Hasta yaklaşık kanser niçiniyle üç yıl evvel CAR T hücre tedavisi görmüştü. Bu tedavide genetiğiyle oynanan yapay T-hücre reseptörlerini taşıyan hücreler hastalara uygulanıyor.
CAR T tedavisi bu hastada muvaffakiyetle sonuçlanmıştı. Lakin bedende antikor üreten B hücrelerinin birçoklarını tüketerek bağışıklık sistemini de zayıflatmıştı.
EN UZUN HADİSE
ABD’de daha evvel bir lösemi hastasının koronavirüsü 70 gün boyunca bulaştırabildiği olay örnekleri de kayda geçmişti. Fakat bunun şimdiye dek kayda geçen en uzun olay olduğu belirtiliyor.
çabucak hemen hakem onayından geçmeyen araştırmanın müellifi, moleküler virolog Elodie Ghedin, bağışıklık sisteminin zayıfladığı hastalardaki koronavirüs enfeksiyonların genetik açıdan oldukça bilgi verdiğini tabir etti.
Araştırmacılar, bu hastadan ve kronik enfeksiyondan mustarip başka olaylardan alınan örnekleri tahlil ederek virüsün nasıl evrildiğini tahlil edebilir.
Hakikaten kelam konusu hastadan örneklenen koronavirüste, iki genetik delesyon (genomun kimi modüllerini silen mutasyonlar) tespit etti.

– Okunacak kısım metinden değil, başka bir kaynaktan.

-- ==== Sys2Proof/Tests/Slice0.lean ====
section
/-! SUPPORT. Tests on the words and values of 95_test_vectors.md (each names its vector), the smoke test of
well-formedness, and a witness for the hypotheses of every statement that has some. -/

namespace Sys2Proof.Tests

open Sys2Proof.Machine

/-! ### Helpers -/

/-- A running machine about to execute the word `w` at address `pc`. -/
def about (pc w : Word) (regs : RegFile) (cfg : Config := Config.default) (data : Memory := [])
    (answers : List Word := []) : State :=
  { State.launch cfg [(pc.toNat, w)] data answers regs with pc := pc }

/-- Four register values. -/
def rf (x0 x1 x2 x3 : Word) : RegFile where
  x0 := x0
  x1 := x1
  x2 := x2
  x3 := x3

/-- One step answers a next state in which `p` holds. -/
def ends (s : State) (p : State → Bool) : Bool :=
  match step s with
  | .next t => p t
  | .fault _ => false
  | .refused _ => false

/-- One step stops with the fault `f`. -/
def stops (s : State) (f : Fault) : Bool :=
  match step s with
  | .next _ => false
  | .fault g => g == f
  | .refused _ => false

/-- What an instruction answers is a next state in which `p` holds. -/
def gives (r : Result) (p : State → Bool) : Bool :=
  match r with
  | .next t => p t
  | .fault _ => false
  | .refused _ => false

def zext : Config := { Config.default with immExt := .zext }
def base : Config := { Config.default with branchMode := .basePlusImm }
def unsignedSlt : Config := { Config.default with sltSigned := false }
def signFill : Config := { Config.default with srFill := .sign }
def strict : Config := { Config.default with strictUnused := true }

/-! ### Well-formedness: its one check, on both constructors that have it -/

theorem test_wellFormed_refuses_bz_base : Instr.wellFormed Config.default (.bz .r1 0x04#8 .r3) = false := by decide

theorem test_wellFormed_refuses_bal_base : Instr.wellFormed Config.default (.bal .r3 0x00#8 .r3) = false := by decide

theorem test_wellFormed_base_plus_imm : Instr.wellFormed base (.bal .r3 0x00#8 .r3) = true := by decide

/-! ### Decoding: one word per constructor, written out from its encoding (95_test_vectors.md section 2) -/

theorem test_decode_typeR :
    decodeTableWord 16 0b0000101101000000 = some (.add .r1 .r2 .r3) ∧
    decodeTableWord 16 0b0001011011000000 = some (.and .r3 .r1 .r2) ∧
    decodeTableWord 16 0b0010011101000000 = some (.sub .r1 .r1 .r3) ∧
    decodeTableWord 16 0b0011011011000000 = some (.slt .r3 .r1 .r2) := by decide

theorem test_decode_typeR1_typeR0 :
    decodeTableWord 16 0b0100010010000000 = some (.not .r2 .r1) ∧
    decodeTableWord 16 0b0110010010000000 = some (.sr .r2 .r1) ∧
    decodeTableWord 16 0b0111000000000000 = some .hlt := by decide

theorem test_decode_memory :
    decodeTableWord 16 0b1000011100000010 = some (.ld .r1 0x02#8 .r3) ∧
    decodeTableWord 16 0b1001100000010000 = some (.st .r2 0x10#8 .r0) ∧
    decodeTableWord 16 0b1010010111111111 = some (.lda .r1 0xFF#8 .r1) := by decide

theorem test_decode_ports :
    decodeTableWord 16 0b1100010000000000 = some (.inp .r1) ∧
    decodeTableWord 16 0b1101100000000000 = some (.out .r2) := by decide

theorem test_decode_branches :
    decodeTableWord 16 0b1110010000000100 = some (.bz .r1 0x04#8 .r0) ∧
    decodeTableWord 16 0b1111000011111101 = some (.bal .r0 0xFD#8 .r0) := by decide

/-- The non-canonical words of section 2: ignored bits are ignored. -/
theorem test_decode_ignores :
    decodeTableWord 16 0x0B7F = some (.add .r1 .r2 .r3) ∧ decodeTableWord 16 0x4780 = some (.not .r2 .r1) ∧
    decodeTableWord 16 0x7ABC = some .hlt ∧ decodeTableWord 16 0xC7FF = some (.inp .r1) ∧
    decodeTableWord 16 0xDB21 = some (.out .r2) ∧ decodeTableWord 16 0xE704 = some (.bz .r1 0x04#8 .r0) := by decide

Üstelik bunlardan biri, virüsün hücreyi istila ederken kullandığı sivri uçlu proteinini kodlayan genlerde meydana gelmişti.
Kronik enfeksiyonlar az görülse de yeni varyantların ortaya çıkmasına niye olabilir.
Uzmanlara göre virüsün zayıf bağışıklık sistemine sahip bir bedende gelişmek için daha fazla vakit ve alan bulma imkanı oluyor.
Ghedin, bu cins olayların “virüsün genetik alanı nasıl keşfettiğinin görülmesi için bir pencere açtığını” söz ediyor.